Copy each line below that has "objApply".

(Dataset excerpts)
##########

-- ==== Sys2Proof/Laws/Moves.lean ====
section
/-! SUPPORT. What the operations that change part of `State.kept` leave of it, once for each: they leave the queue, keep the
ownership table and the function records in rising order of their keys, and keep the registers of R36, R173 and R276 legal
(`Kept.Tame`); all but a few leave the tick as well (`Kept.Calm`). -/

set_option maxRecDepth 4000
set_option linter.all false

namespace Sys2Proof.Machine

/-- The ownership table and the function records have rising keys. -/
def Kept.InOrder (k : Kept) : Prop := mapSorted k.own = true ∧ mapSorted k.fncs = true

/-- The three registers whose illegal writes are discarded hold legal values. -/
def Kept.Legal (k : Kept) : Prop :=
  1 ≤ k.homeTimeout.localTicks ∧ k.homeTimeout.localTicks + 1 ≤ k.homeTimeout.remoteTicks ∧ k.homeTimeout.remoteTicks ≤ 7 ∧
    k.shadowWays ≤ 4 ∧ k.fclkLimit ≤ 8

/-- What every operation of the block keeps. -/
structure Kept.Tame (a b : Kept) : Prop where
  queue : b.pending = a.pending
  order : a.InOrder → b.InOrder
  legal : a.Legal → b.Legal

/-- What all but a few keep. -/
structure Kept.Calm (a b : Kept) : Prop where
  tame : Kept.Tame a b
  tick : b.tick = a.tick

theorem Kept.Tame.refl (a : Kept) : Kept.Tame a a := ⟨rfl, id, id⟩
theorem Kept.Calm.refl (a : Kept) : Kept.Calm a a := ⟨Kept.Tame.refl a, rfl⟩

/-- What comes after keeps it, so both do. -/
theorem Kept.Tame.after {a b c : Kept} (h : Kept.Tame b c) (g : Kept.Tame a b) : Kept.Tame a c :=
  ⟨h.queue.trans g.queue, fun x => h.order (g.order x), fun x => h.legal (g.legal x)⟩
theorem Kept.Calm.after {a b c : Kept} (h : Kept.Calm b c) (g : Kept.Calm a b) : Kept.Calm a c :=
  ⟨h.tame.after g.tame, h.tick.trans g.tick⟩

theorem Kept.Tame.of_eq {a b c : Kept} (h : c = b) (g : Kept.Tame a b) : Kept.Tame a c := h ▸ g
theorem Kept.Calm.of_eq {a b c : Kept} (h : c = b) (g : Kept.Calm a b) : Kept.Calm a c := h ▸ g

theorem ite_tame {c : Prop} [Decidable c] {k : Kept} {a b : State} (ha : Kept.Tame k a.kept) (hb : Kept.Tame k b.kept) :
    Kept.Tame k (if c then a else b).kept := by
  split <;> assumption
theorem ite_calm {c : Prop} [Decidable c] {k : Kept} {a b : State} (ha : Kept.Calm k a.kept) (hb : Kept.Calm k b.kept) :
    Kept.Calm k (if c then a else b).kept := by
  split <;> assumption

theorem foldl_tame {α : Type} (f : State → α → State) (h : ∀ s a, Kept.Tame s.kept (f s a).kept) (l : List α) {k : Kept}
    {s : State} (hs : Kept.Tame k s.kept) : Kept.Tame k (l.foldl f s).kept := by
  induction l generalizing s with
  | nil => exact hs
  | cons a l ih => exact ih ((h s a).after hs)
theorem foldl_calm {α : Type} (f : State → α → State) (h : ∀ s a, Kept.Calm s.kept (f s a).kept) (l : List α) {k : Kept}
    {s : State} (hs : Kept.Calm k s.kept) : Kept.Calm k (l.foldl f s).kept := by
  induction l generalizing s with
  | nil => exact hs
  | cons a l ih => exact ih ((h s a).after hs)

theorem foldl_fst_calm {α β : Type} (f : State × β → α → State × β) (h : ∀ p a, Kept.Calm p.1.kept (f p a).1.kept) (l : List α)
    {k : Kept} {p : State × β} (hs : Kept.Calm k p.1.kept) : Kept.Calm k (l.foldl f p).1.kept := by
  induction l generalizing p with
  | nil => exact hs
  | cons a l ih => exact ih ((h p a).after hs)
theorem foldl_fst_tame {α β : Type} (f : State × β → α → State × β) (h : ∀ p a, Kept.Tame p.1.kept (f p a).1.kept) (l : List α)
    {k : Kept} {p : State × β} (hs : Kept.Tame k p.1.kept) : Kept.Tame k (l.foldl f p).1.kept := by
  induction l generalizing p with
  | nil => exact hs
  | cons a l ih => exact ih ((h p a).after hs)

theorem each_calm {α : Type} {s : State} (m : Map α) {f : State → Nat → State} (h : ∀ s a, Kept.Calm s.kept (f s a).kept) {k : Kept}
    (hs : Kept.Calm k s.kept) : Kept.Calm k (s.each m f).kept := by
  unfold State.each
  exact foldl_calm (fun s e => f s e.1) (fun s e => h s e.1) m hs
theorem each_tame {α : Type} {s : State} (m : Map α) {f : State → Nat → State} (h : ∀ s a, Kept.Tame s.kept (f s a).kept) {k : Kept}
    (hs : Kept.Tame k s.kept) : Kept.Tame k (s.each m f).kept := by
  unfold State.each
  exact foldl_tame (fun s e => f s e.1) (fun s e => h s e.1) m hs

theorem upTo_calm {s : State} (n : Nat) {f : State → Nat → State} (h : ∀ s a, Kept.Calm s.kept (f s a).kept) {k : Kept}
    (hs : Kept.Calm k s.kept) : Kept.Calm k (s.upTo n f).kept := by
  unfold State.upTo
  exact foldl_calm f h _ hs
theorem upTo_tame {s : State} (n : Nat) {f : State → Nat → State} (h : ∀ s a, Kept.Tame s.kept (f s a).kept) {k : Kept}
    (hs : Kept.Tame k s.kept) : Kept.Tame k (s.upTo n f).kept := by
  unfold State.upTo
  exact foldl_tame f h _ hs

/-- An operation that leaves all of it but the tables, which it keeps in order. -/
theorem Kept.Calm.of_order {a b : Kept} (h : b = { a with own := b.own, fncs := b.fncs, active := b.active, test := b.test })
    (o : a.InOrder → b.InOrder) : Kept.Calm a b := by
  refine ⟨⟨?_, o, ?_⟩, ?_⟩
  · rw [h]
  · intro l
    rw [h]
    exact l
  · rw [h]

theorem mapSorted_map {α β : Type} (m : Map α) (f : Nat × α → Nat × β) (hf : ∀ e, (f e).1 = e.1) (h : mapSorted m = true) :
    mapSorted (m.map f) = true := by
  induction m with
  | nil => rfl
  | cons e m ih =>
    obtain ⟨a, v⟩ := e
    obtain ⟨h1, h2⟩ := (mapSorted_cons a v m).mp h
    rw [List.map_cons]
    have h3 : f (a, v) = (a, (f (a, v)).2) := by rw [Prod.ext_iff]; exact ⟨hf _, rfl⟩
    rw [h3, mapSorted_cons]
    refine ⟨?_, ih h2⟩
    intro e he
    obtain ⟨x, hx, rfl⟩ := List.mem_map.mp he
    rw [hf]
    exact h1 x hx

theorem mapSorted_filter {α : Type} (m : Map α) (p : Nat × α → Bool) (h : mapSorted m = true) : mapSorted (m.filter p) = true := by
  induction m with
  | nil => rfl
  | cons e m ih =>
    obtain ⟨a, v⟩ := e
    obtain ⟨h1, h2⟩ := (mapSorted_cons a v m).mp h
    rw [List.filter_cons]
    split
    · rw [mapSorted_cons]
      exact ⟨fun e he => h1 e (List.mem_of_mem_filter he), ih h2⟩
    · exact ih h2

theorem forRange_calm (f : Nat → State → State) (h : ∀ s i, Kept.Calm s.kept (f i s).kept) (lo n : Nat) {k : Kept} {s : State}
    (hs : Kept.Calm k s.kept) : Kept.Calm k (forRange lo f n s).kept := by
  induction n generalizing lo s with
  | zero => exact hs
  | succ n ih => exact ih _ ((h s lo).after hs)

/-- The image in force and the test port may change. -/
theorem calm_mk {k : Kept} {a : State} {act : ImgCfg} {test : TestPort} (h : Kept.Calm k a.kept) :
    Kept.Calm k (Kept.mk a.homeTimeout a.rw.shadowWays a.blk.fclkLimit a.blk.tick a.pending a.own act a.fncs test) :=
  ⟨⟨h.tame.queue, h.tame.order, h.tame.legal⟩, h.tick⟩
/-- So may the tick. -/
theorem tame_mk {k : Kept} {a : State} {n : Nat} {act : ImgCfg} {test : TestPort} (h : Kept.Tame k a.kept) :
    Kept.Tame k (Kept.mk a.homeTimeout a.rw.shadowWays a.blk.fclkLimit n a.pending a.own act a.fncs test) :=
  ⟨h.queue, h.order, h.legal⟩

/-- The tables may change where they stay in order. -/
theorem calm_tables {k : Kept} {a : State} {own : Map OwnEntry} {fncs : Map FncRec} {act : ImgCfg} {test : TestPort}
    (ho : mapSorted a.own = true → mapSorted own = true) (hf : mapSorted a.fncs = true → mapSorted fncs = true)
    (h : Kept.Calm k a.kept) :
    Kept.Calm k (Kept.mk a.homeTimeout a.rw.shadowWays a.blk.fclkLimit a.blk.tick a.pending own act fncs test) :=
  ⟨⟨h.tame.queue, fun x => ⟨ho (h.tame.order x).1, hf (h.tame.order x).2⟩, h.tame.legal⟩, h.tick⟩

theorem State.setOwn_calm (s : State) (g : Nat) (e : OwnEntry) : Kept.Calm s.kept (s.setOwn g e).kept :=
  Kept.Calm.of_order rfl fun h => ⟨mapSorted_tset _ _ _ _ h.1, h.2⟩

theorem State.setFnc_calm (s : State) (f : Nat) (r : FncRec) : Kept.Calm s.kept (s.setFnc f r).kept :=
  Kept.Calm.of_order rfl fun h => ⟨h.1, mapSorted_tset _ _ _ _ h.2⟩

theorem State.testIr_calm (s : State) (code : Nat) (value : BitVec 32) : Kept.Calm s.kept (s.testIr code value).kept :=
  Kept.Calm.of_order rfl id

theorem State.samplePins_calm (s : State) (pins preload : List Bool) : Kept.Calm s.kept (State.samplePins s pins preload).kept := by
  unfold State.samplePins
  try dsimp only
  repeat' (first | with_reducible assumption | with_reducible exact Kept.Calm.refl _ | with_reducible refine (State.testIr_calm _ _ _).after ?_ | with_reducible refine ite_calm ?_ ?_ | split | simp only [↓State.kept_mk, State.kept_eta, ↓State.emit_kept] | with_reducible refine calm_mk ?_)

theorem State.driveBoundary_calm (s : State) : Kept.Calm s.kept (State.driveBoundary s).kept := by
  unfold State.driveBoundary
  try dsimp only
  repeat' (first | with_reducible assumption | with_reducible exact Kept.Calm.refl _ | with_reducible refine (State.testIr_calm _ _ _).after ?_ | with_reducible refine ite_calm ?_ ?_ | split | simp only [↓State.kept_mk, State.kept_eta, ↓State.emit_kept] | with_reducible refine calm_mk ?_)

theorem State.instrument_calm (s : State) (inst : Nat) (write reveals : Bool) (data : Reg) : Kept.Calm s.kept (State.instrument s inst write reveals data).kept := by
  unfold State.instrument
  try dsimp only
  repeat' (first | with_reducible assumption | with_reducible exact Kept.Calm.refl _ | with_reducible refine (State.testIr_calm _ _ _).after ?_ | with_reducible refine ite_calm ?_ ?_ | split | simp only [↓State.kept_mk, State.kept_eta, ↓State.emit_kept] | with_reducible refine calm_mk ?_)

theorem State.objGstate_calm (s : State) (o : ObjRec) (old dst : Nat) : Kept.Calm s.kept (s.objGstate o old dst).kept :=
  Kept.Calm.of_order rfl fun h => ⟨mapSorted_map _ _ (fun e => by split <;> rfl) h.1, h.2⟩

theorem State.freeObj_calm (s : State) (o : Nat) : Kept.Calm s.kept (State.freeObj s o).kept := by
  unfold State.freeObj
  try dsimp only
  repeat' (first | with_reducible assumption | with_reducible exact Kept.Calm.refl _ | with_reducible refine (State.objGstate_calm _ _ _ _).after ?_ | with_reducible refine ite_calm ?_ ?_ | split | simp only [↓State.kept_mk, State.kept_eta, ↓State.count_kept, ↓State.discardRange_kept, ↓State.setObj_kept] | with_reducible refine calm_mk ?_)

theorem State.objFree_calm (s : State) (f o gen : Nat) : Kept.Calm s.kept (State.objFree s f o gen).1.kept := by
  unfold State.objFree
  try dsimp only
  repeat' (first | with_reducible assumption | with_reducible exact Kept.Calm.refl _ | with_reducible refine (State.freeObj_calm _ _).after ?_ | with_reducible refine ite_calm ?_ ?_ | split | simp only [↓State.kept_mk, State.kept_eta, ↓State.denied_kept, ↓State.objLost_kept] | with_reducible refine calm_mk ?_)

theorem State.objFree_calm' {s : State} {f o gen : Nat} {t₁ x₁} (hc : State.objFree s f o gen = (t₁, x₁)) : Kept.Calm s.kept t₁.kept := by
  have e := State.objFree_calm s f o gen
  rw [hc] at e
  exact e

theorem State.objApply_calm (s : State) (f : Nat) : Kept.Calm s.kept (State.objApply s f).kept := by
  unfold State.objApply
  try dsimp only
  repeat' (first | with_reducible assumption | with_reducible exact Kept.Calm.refl _ | with_reducible refine Kept.Calm.of_eq (State.objCreate_kept' (by assumption)) ?_ | with_reducible refine (State.objFree_calm' (by assumption)).after ?_ | with_reducible refine (State.objFree_calm _ _ _ _).after ?_ | with_reducible refine ite_calm ?_ ?_ | split | simp only [↓State.kept_mk, State.kept_eta, ↓State.hostRsp_kept, ↓State.objCreate_kept, ↓State.setView_kept] | with_reducible refine calm_mk ?_)

theorem State.objDrained_calm (s : State) (o : Nat) : Kept.Calm s.kept (State.objDrained s o).kept := by
  unfold State.objDrained
  try dsimp only
  repeat' (first | with_reducible assumption | with_reducible exact Kept.Calm.refl _ | with_reducible refine (State.objGstate_calm _ _ _ _).after ?_ | with_reducible refine ite_calm ?_ ?_ | split | simp only [↓State.kept_mk, State.kept_eta, ↓State.count_kept, ↓State.setObj_kept, ↓State.setView_kept] | with_reducible refine calm_mk ?_)

theorem State.ownApply_calm (s : State) : Kept.Calm s.kept (State.ownApply s).kept := by
  unfold State.ownApply
  try dsimp only
  repeat' (first | with_reducible assumption | with_reducible exact Kept.Calm.refl _ | with_reducible refine (State.setOwn_calm _ _ _).after ?_ | with_reducible refine foldl_calm _ (fun s a => ?_) _ ?_ | with_reducible refine foldl_fst_calm _ (fun s a => ?_) _ ?_ | with_reducible refine ite_calm ?_ ?_ | split | simp only [↓State.kept_mk, State.kept_eta, ↓foldl_kept, implies_true, ↓State.count_kept, ↓State.discardRange_kept, ↓State.dropOwn_kept, ↓State.ownDone_kept, ↓State.queueClean_kept] | with_reducible refine calm_mk ?_)

theorem State.granuleCleaned_calm (s : State) (g : Nat) : Kept.Calm s.kept (State.granuleCleaned s g).kept := by
  unfold State.granuleCleaned
  try dsimp only
  repeat' (first | with_reducible assumption | with_reducible exact Kept.Calm.refl _ | with_reducible refine (State.setOwn_calm _ _ _).after ?_ | with_reducible refine ite_calm ?_ ?_ | split | simp only [↓State.kept_mk, State.kept_eta, ↓State.dropOwn_kept, ↓State.ownDone_kept] | with_reducible refine calm_mk ?_)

##########

> Result for this exercise:
theorem State.objApply_calm (s : State) (f : Nat) : Kept.Calm s.kept (State.objApply s f).kept := by
  unfold State.objApply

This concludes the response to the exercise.